* _Problem to work on_: The first line of the entries through the line bearing "let req := s.nextReq": copy these lines exactly and return nothing else.

* _Data for analysis_:

/-- How a shard in no state to be searched answers (Table 10.4, R264, R267). -/
def State.searchShut (s : State) (v : Shard) : Option (Nat × Nat) :=
  if v.state == 1 then some (St.BUSY, 0x101)
  else if v.state == 3 then some (St.MEDIA, v.err)
  else if !s.flag F.VEC_CTRL_SEARCH_EN || (v.loaded != 0 && s.vecPoolShut) then some (St.BUSY, 0)
  else none

/-- VEC_SEARCH (R257-R262): charged at acceptance; gathered in rounds. -/
def execVEC_SEARCH (x : Slip) (s : State) : Host.Outcome State Fault Refusal :=
  runSlip Op.VEC_SEARCH x s fun s =>
    if s.level x.ten ≤ 0 then .no s St.BUDGET_EMPTY (s.budgetWait x.ten)
    else
      let cost := s.fld F.SCHED_PROFILE_SEARCH_COST
      let s := ((s.charge x.ten 2 cost).tally x.ten 2 cost).bump F.VEC_CNT_SEARCH_COUNT
      if x.acc != 0 then .no s St.RESERVED_NONZERO 0x10
      else match badParam x [w32, 0x1FFF, 0x1FFF1FFF, 3, w32, w32] with
        | some i => .no s St.BAD_PARAM i
        | none => match s.vecShard x with
          | .inr a => .done s a
          | .inl v =>
            let np := x.P2 % 8192
            let mp := bitsOf x.P2 28 16
            if x.P1 < 1 || x.P1 > 4096 then .no s St.BAD_PARAM 1
            else if np < 1 || np > 4096 || mp > 4096 then .no s St.BAD_PARAM 2
            else match searchArg 0x1404 v.dim x.payload with
              | .inr e => .no s e.1 e.2
              | .inl g =>
                if g.req != 0 || (convQuery v.format v.distance v.scale g.query).isNone then .no s St.BAD_PARAM 0x1504
                else match s.searchShut v with
                  | some e => .no s e.1 e.2
                  | none =>
                    let q : Search := { slip := x, id := x.P0, query := g.query, mask := g.mask, value := g.value, k := x.P1,
                                        maxProbe := if mp == 0 then np else mp, widen := x.P3.testBit 0, partialOk := x.P3.testBit 1,
                                        probed := 0, upTo := np, cands := [], skipped := 0, dropped := [], asked := [], due := 0,
                                        failing := false }
                    let req := s.nextReq
                    let s := { s with nextReq := (req + 1) % 2 ^ 32 }
                    let s := s.updOutst x.src x.tag (fun o => { o with stage := .waiting })
                    let r := s.startRound req q
                    .wait (State.goSearch 14 r.1 req)

/-- VEC_SHARD_SEARCH (R260): the K nearest of this shard in the ranks named, below the sender's threshold. -/
def execVEC_SHARD_SEARCH (x : Slip) (s : State) : Host.Outcome State Fault Refusal :=
  runVec Op.VEC_SHARD_SEARCH x [w32, 0x1FFF, w32, w32, w32, w32] s fun s v =>
    let first := x.P2 % 65536
    let n := x.P2 / 65536
    if x.P1 < 1 || x.P1 > 4096 then .no s St.BAD_PARAM 1
    else if n == 0 || n > 4096 then .no s St.BAD_PARAM 2
    else match searchArg 0x1407 v.dim x.payload with
      | .inr e => .no s e.1 e.2
      | .inl g =>
        match convQuery v.format v.distance v.scale g.query, s.searchShut v with
        | none, _ => .no s St.BAD_PARAM 0x1507
        | some _, some e => .no s e.1 e.2
        | some c, none =>
          let s := s.bump F.VEC_CNT_SHARD_RX_COUNT
          let r := s.searchShard v c g.mask g.value first n x.P1 x.P3
          match r.hurt with
          | some l => let m := s.vecMedia v l; .done (m.1.bump F.VEC_CNT_MEDIA_COUNT) m.2
          | none =>
            .done (s.bumpBy F.VEC_CNT_TOMB_SKIP_COUNT r.skipped)
              (Answer.ok (r.cands.length + n * 2 ^ 32) 0 (searchData r.cands n r.skipped 1 v.map.length))

/-- A shard is unanswered (R260): the search goes on without it where it may, else ends BUSY. -/
def State.unanswered (s : State) (req : Nat) (q : Search) (shard : Nat) : State :=
  let s := s.bump F.VEC_CNT_SHARD_TIMEOUT_COUNT
  if q.partialOk then
    let q := { q with asked := q.asked.filter (· != shard), dropped := q.dropped ++ [shard] }
    State.goSearch 14 { s with searches := tPut s.searches req q } req
  else s.endSearch req q (Answer.st St.BUSY shard)

/-- SHARD_REPLY (R260): a shard's reply to the present round, merged by distance, shard and its own order. -/
def execSHARD_REPLY (req shard : Nat) (r : Reply) (s : State) : Host.Outcome State Fault Refusal :=
  match tGet s.searches req with
  | none => .next s
  | some q =>
    if !q.asked.contains shard then .next s
    else if statusClass r.status.toNat ≥ 2 then .next (s.unanswered req q shard)
    else
      let n := rdLe r.data 8 4
      let cands := (List.range n).map fun i =>
        let e := slice r.data (0x18 + 16 * i) 16
        ({ dist := rdLe e 8 4, shard := shard, order := q.probed * 2 ^ 32 + i, key := rdLe e 0 8 } : Cand)
      let q := { q with cands := nearest q.k (q.cands ++ cands), skipped := q.skipped + rdLe r.data 0x10 4, asked := q.asked.filter (· != shard) }
      .next (State.goSearch 14 { s with searches := tPut s.searches req q } req)

/-- SHARD_TIMEOUT (R260): SHARD_TIMEOUT has passed since the round began; of the shards that have not answered, the lowest is named. -/
def execSHARD_TIMEOUT (req : Nat) (s : State) : Host.Outcome State Fault Refusal :=
  match tGet s.searches req with
  | none => .next s
  | some q =>
    match q.asked.foldl (fun (m : Option Nat) k => match m with | some a => some (min a k) | none => some k) none with
    | none => .next s
    | some k =>
      if s.tick < q.due then .next s
      else if q.partialOk then
        let s := s.bumpBy F.VEC_CNT_SHARD_TIMEOUT_COUNT q.asked.length
        let q := { q with dropped := q.dropped ++ q.asked, asked := [] }
        .next (State.goSearch 14 { s with searches := tPut s.searches req q } req)
      else .next (s.unanswered req q k)

/-- A centroid comparison has failed under R156 (R264): MEDIA, and the shard is DAMAGED. -/
def State.searchFailed (s : State) (req : Nat) : State :=
  match tGet s.searches req with
  | none => s
  | some q => (s.damageShard q.id).endSearch req q (Answer.st St.MEDIA s.lastErr)

/-! ## Compaction (R263) -/

/-- Rewrite one list without its tombstoned records: fresh blocks, index, chain swapped, old blocks freed.  None when fresh blocks run
out.  Answers the records removed and the blocks freed. -/
def State.compactList (s : State) (id list : Nat) : Option (State × Nat × Nat) :=
  match tGet s.shards id with
  | none => none
  | some v =>
    let recs := s.listRecords v list
    let live := recs.filter (fun r => !r.2.2)
    let old := v.chain list
    let gen := match old with | b :: _ => leNat (s.hbmRd (s.blockAddr b + 0x14) 4) + 1 | [] => 0
    let s0 := s.setShard id { v with chains := tDel v.chains list }
    let put := fun (a : Option State) (r : Nat × Bytes × Bool) =>
      match a with | some s => s.putRecord id list gen (rdLe r.2.1 0 8) (rdLe r.2.1 8 8) (r.2.1.drop 16) | none => none
    match live.foldl put (some s0) with
    | none => none
    | some s =>
      some ({ s with vecBlocks := s.vecBlocks.filter (fun b => !old.contains b.1) }.bump F.VEC_CNT_COMPACT_COUNT,
        recs.length - live.length, old.length)

/-- Does a list hold tombstoned records? -/
def State.tombs (s : State) (v : Shard) (list : Nat) : Nat := ((s.listRecords v list).filter (fun r => r.2.2)).length

/-- VEC_COMPACT (R263): the lists named that hold tombstoned records. -/
def execVEC_COMPACT (x : Slip) (s : State) : Host.Outcome State Fault Refusal :=
  runVec Op.VEC_COMPACT x [w32, w32, 0, 0, 0, 0] s fun s v =>
    if x.P1 != 0xFFFFFFFF && x.P1 ≥ v.lists then .no s St.BAD_PARAM 1
    else
      let named := if x.P1 == 0xFFFFFFFF then v.chains.map (·.1) else [x.P1]
      let todo := named.filter (fun l => s.tombs v l != 0)
      if todo.isEmpty then .no s St.ALREADY_DONE
      else
        let one := fun (a : Option (State × Nat × Nat)) (l : Nat) => match a with
          | some (s, n, f) => (s.compactList x.P0 l).map (fun r => (r.1, n + r.2.1, f + r.2.2))
          | none => none
        match todo.foldl one (some (s, 0, 0)) with
        | none => .no s St.NO_SLOTS 10
        | some (t, n, f) =>
          let t := (t.rechargeShard x.P0 v.quarters).getD t
          .done t (Answer.ok n f)

/-- BACKGROUND_COMPACT (R263): a list whose tombstoned records exceed COMPACT_PCT percent of its records. -/
def execBACKGROUND_COMPACT (id list : Nat) (s : State) : Host.Outcome State Fault Refusal :=
  match tGet s.shards id with
  | none => .next s
  | some v =>
    let pct := s.fld F.VEC_CFG_COMPACT_PCT
    if s.flag F.VEC_CTRL_COMPACT_EN && pct != 0 && s.tombs v list * 100 > pct * (s.listRecords v list).length then
      match s.compactList id list with
      | some r => .next ((r.1.rechargeShard id v.quarters).getD r.1)
      | none => .next s
    else .next s

/-! ## Centroids (R256) -/

/-- Blocks that C centroids take. -/
def centBlocks (bf16 : Bool) (dim c : Nat) : Nat := cdiv (c * centSize bf16 dim) 65536

/-- Reserve `n` blocks of the region for a shard. -/
def State.takeBlocks (s : State) (id : Nat) : Nat → List Nat → Option (State × List Nat)
  | 0, l => some (s, l)
  | n + 1, l =>
    match s.pickBlock with
    | some b => { s with vecBlocks := tPut s.vecBlocks b id }.takeBlocks id n (l ++ [b])
    | none => none

/-- VEC_SET_CENTROIDS (R256): batches in index order; the first fixes C. -/
def execVEC_SET_CENTROIDS (x : Slip) (s : State) : Host.Outcome State Fault Refusal :=
  runVec Op.VEC_SET_CENTROIDS x [w32, w32, 1, w32, 0, 0] s fun s v =>
    let b := x.payload
    match badStruct 0x1406 0x10 b with
    | some e => .no s e.1 e.2
    | none =>
      let n := rdLe b 8 4
      let words := (List.range n).map (fun i => wordsAt b (0x10 + 2 * v.dim * i) v.dim 2)
      let records := s.shardRecords v
      let first := v.state != 1
      if rdLe b 4 4 < 0x10 + 2 * v.dim * n then .no s St.PAYLOAD_TRUNCATED
      else if words.any (fun w => w.any (fun z => !bf16Finite z)) then .no s St.BAD_PARAM 0x1506
      else if x.P1 != (if first then 0 else v.loaded) then .no s St.BAD_PARAM 1
      else if x.P3 < 1 || x.P3 > 1048576 || x.P1 + n > x.P3 || (!first && x.P3 != v.lists)
          || (v.state == 3 && records != 0 && x.P3 != v.lists) then .no s St.BAD_PARAM 3
      else if first && records != 0 && v.state != 3 then .no s St.BUSY records
      else
        let prep : Option State :=
          if !first then some s
          else
            let s := { s with vecBlocks := s.vecBlocks.filter (fun k => !v.centBlocks.contains k.1) }
            match s.takeBlocks x.P0 (centBlocks v.bf16 v.dim x.P3) [] with
            | none => none
            | some (s, l) => some (s.setShard x.P0 { v with state := 1, lists := x.P3, loaded := 0, centBlocks := l })
        match prep with
        | none => .no s St.NO_SLOTS 10
        | some t =>
          match t.rechargeShard x.P0 v.quarters with
          | none => .no s St.QUOTA_FULL 1
          | some t =>
            match tGet t.shards x.P0 with
            | none => .no s St.BAD_PARAM 0
            | some w =>
              let t := (words.zipIdx).foldl (fun t z => t.centWr w ((x.P1 + z.2) * centSize w.bf16 w.dim) (centStore w.bf16 z.1)) t
              let loaded := x.P1 + n
              let w := { w with loaded := loaded, state := if x.P2 == 1 && loaded == w.lists then 2 else 1 }
              .done (t.setShard x.P0 w) (Answer.ok n)

/-! ## Inspection (R267) -/

/-- VEC_COL_SEL: takes the snapshot of a shard. -/
def execVEC_COL_SEL (value : Word) (s : State) : Host.Outcome State Fault Refusal :=
  let id := value.toNat % 2 ^ 32
  match tGet s.shards id with
  | none =>
    .next ((((s.setReg A.VEC_COL_SEL (BitVec.ofNat 64 id)).setReg A.VEC_COL_INFO 0).setReg (A.VEC_COL_INFO + 8) 0).setReg (A.VEC_COL_INFO + 16) 0)
  | some v =>
    let i0 := v.state * 2 ^ 61 + v.format * 2 ^ 58 + v.distance * 2 ^ 56 + v.map.length * 2 ^ 47 + v.shard * 2 ^ 39 + v.tenant * 2 ^ 24 + v.dim
    let i2 := v.index.length * 2 ^ 32 + (s.shardRecords v - v.index.length)
    .next ((((s.setReg A.VEC_COL_SEL (BitVec.ofNat 64 (2 ^ 63 + id))).setReg A.VEC_COL_INFO (BitVec.ofNat 64 i0)).setReg
      (A.VEC_COL_INFO + 8) (BitVec.ofNat 64 (v.lists * 2 ^ 21 + v.loaded))).setReg (A.VEC_COL_INFO + 16) (BitVec.ofNat 64 i2))

end Sys2Proof.Machine
end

* _Response area_:
/-- How a shard in no state to be searched answers (Table 10.4, R264, R267). -/
def State.searchShut (s : State) (v : Shard) : Option (Nat × Nat) :=
  if v.state == 1 then some (St.BUSY, 0x101)
  else if v.state == 3 then some (St.MEDIA, v.err)
  else if !s.flag F.VEC_CTRL_SEARCH_EN || (v.loaded != 0 && s.vecPoolShut) then some (St.BUSY, 0)
  else none

/-- VEC_SEARCH (R257-R262): charged at acceptance; gathered in rounds. -/
def execVEC_SEARCH (x : Slip) (s : State) : Host.Outcome State Fault Refusal :=
  runSlip Op.VEC_SEARCH x s fun s =>
    if s.level x.ten ≤ 0 then .no s St.BUDGET_EMPTY (s.budgetWait x.ten)
    else
      let cost := s.fld F.SCHED_PROFILE_SEARCH_COST
      let s := ((s.charge x.ten 2 cost).tally x.ten 2 cost).bump F.VEC_CNT_SEARCH_COUNT
      if x.acc != 0 then .no s St.RESERVED_NONZERO 0x10
      else match badParam x [w32, 0x1FFF, 0x1FFF1FFF, 3, w32, w32] with
        | some i => .no s St.BAD_PARAM i
        | none => match s.vecShard x with
          | .inr a => .done s a
          | .inl v =>
            let np := x.P2 % 8192
            let mp := bitsOf x.P2 28 16
            if x.P1 < 1 || x.P1 > 4096 then .no s St.BAD_PARAM 1
            else if np < 1 || np > 4096 || mp > 4096 then .no s St.BAD_PARAM 2
            else match searchArg 0x1404 v.dim x.payload with
              | .inr e => .no s e.1 e.2
              | .inl g =>
                if g.req != 0 || (convQuery v.format v.distance v.scale g.query).isNone then .no s St.BAD_PARAM 0x1504
                else match s.searchShut v with
                  | some e => .no s e.1 e.2
                  | none =>
                    let q : Search := { slip := x, id := x.P0, query := g.query, mask := g.mask, value := g.value, k := x.P1,
                                        maxProbe := if mp == 0 then np else mp, widen := x.P3.testBit 0, partialOk := x.P3.testBit 1,
                                        probed := 0, upTo := np, cands := [], skipped := 0, dropped := [], asked := [], due := 0,
                                        failing := false }
                    let req := s.nextReq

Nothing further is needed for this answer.